TO DO: Scan the records below and copy every line that contains the string "exec".

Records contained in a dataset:
-- ==== Sys2Proof/Certificates/Slice0/Obligations.lean ====
section
/-! DEFINITION. The statements for the provers. Each docstring names the rules of spec/ it rests on, and the log entry of a
convention of the model where it rests on one. -/

section

open Sys2Proof Sys2Proof.Machine

/-! ## The machine -/

/-- A step takes the command at the front of the queue and runs it on the state with the queue's rest; on an empty queue the
part idles (log entry 8). -/
def Obligations.StepTakesFrontCommand : Prop :=
  (∀ (c : Instr) (rest : List Instr) (s : State), s.pending = c :: rest →
      step s = exec c { s with pending := rest })
    ∧ ∀ s : State, s.pending = [] → step s = .next s

/-- The part never stops: every fault of the spec is latched and the part goes on (R117), so every command, in every state,
answers a next state, with the queue of waiting commands as it was. -/
def Obligations.EveryCommandAnswers : Prop :=
  ∀ (c : Instr) (s : State), ∃ n : Node, exec c s = .next { s with node := n }

/-- What the rules make as soon as its conditions hold is made within the step: after every step of a part that takes events,
no head is left to arm (R72), no armed head to fail or to start (R74, R75), no move to hold or to settle (R77, R114), no held
move to resume (R115), no stop to complete (R83), no head to retire (R80), no ramp to end (R122). -/
def Obligations.NothingIsLeftOutstanding : Prop :=
  ∀ (c : Instr) (s t : State), s.node.rstnLow = false → c ≠ .rstnHeldLow → exec c s = .next t →
    let n := t.node
    (n.cue.phase = .idle → n.cue.queue = [] ∨ n.faults ≠ 0 ∨ ∃ e ∈ n.peers.entries, e.freshness ≠ .fresh)
      ∧ (n.cue.phase = .armed →
          n.refusedByPeer n.currentCue = false
            ∧ ¬(n.allArmed n.currentCue = true ∧ n.cue.permit ≠ none ∧ n.cue.holds = 0))
      ∧ (n.cue.phase = .moving →
          n.cue.holds = 0
            ∧ ∃ a m, n.headMove a = some m
                ∧ ¬(n.release a = some .released ∧ (n.planner a).setpoint = (n.planner a).target
                      ∧ (a = .ring → n.ringMode = .driven)))
      ∧ (n.cue.phase = .holding →
          ¬(n.cue.holds = 0 ∧ n.cue.permit ≠ none ∧ ∀ e ∈ n.peers.entries, e.freshness = .fresh))
      ∧ (n.cue.phase = .stopping → ∃ a m, n.headMove a = some m ∧ 0 < (n.planner a).velocity)
      ∧ (n.cue.phase = .done → n.allDone n.currentCue = false)
      ∧ (n.cue.phase = .halted → n.cue.ramping = true → 0 < n.ring.velocity ∨ 0 < n.tilt.velocity)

EXPECTED ANSWER:
      step s = exec c { s with pending := rest })
  ∀ (c : Instr) (s : State), ∃ n : Node, exec c s = .next { s with node := n }
  ∀ (c : Instr) (s t : State), s.node.rstnLow = false → c ≠ .rstnHeldLow → exec c s = .next t →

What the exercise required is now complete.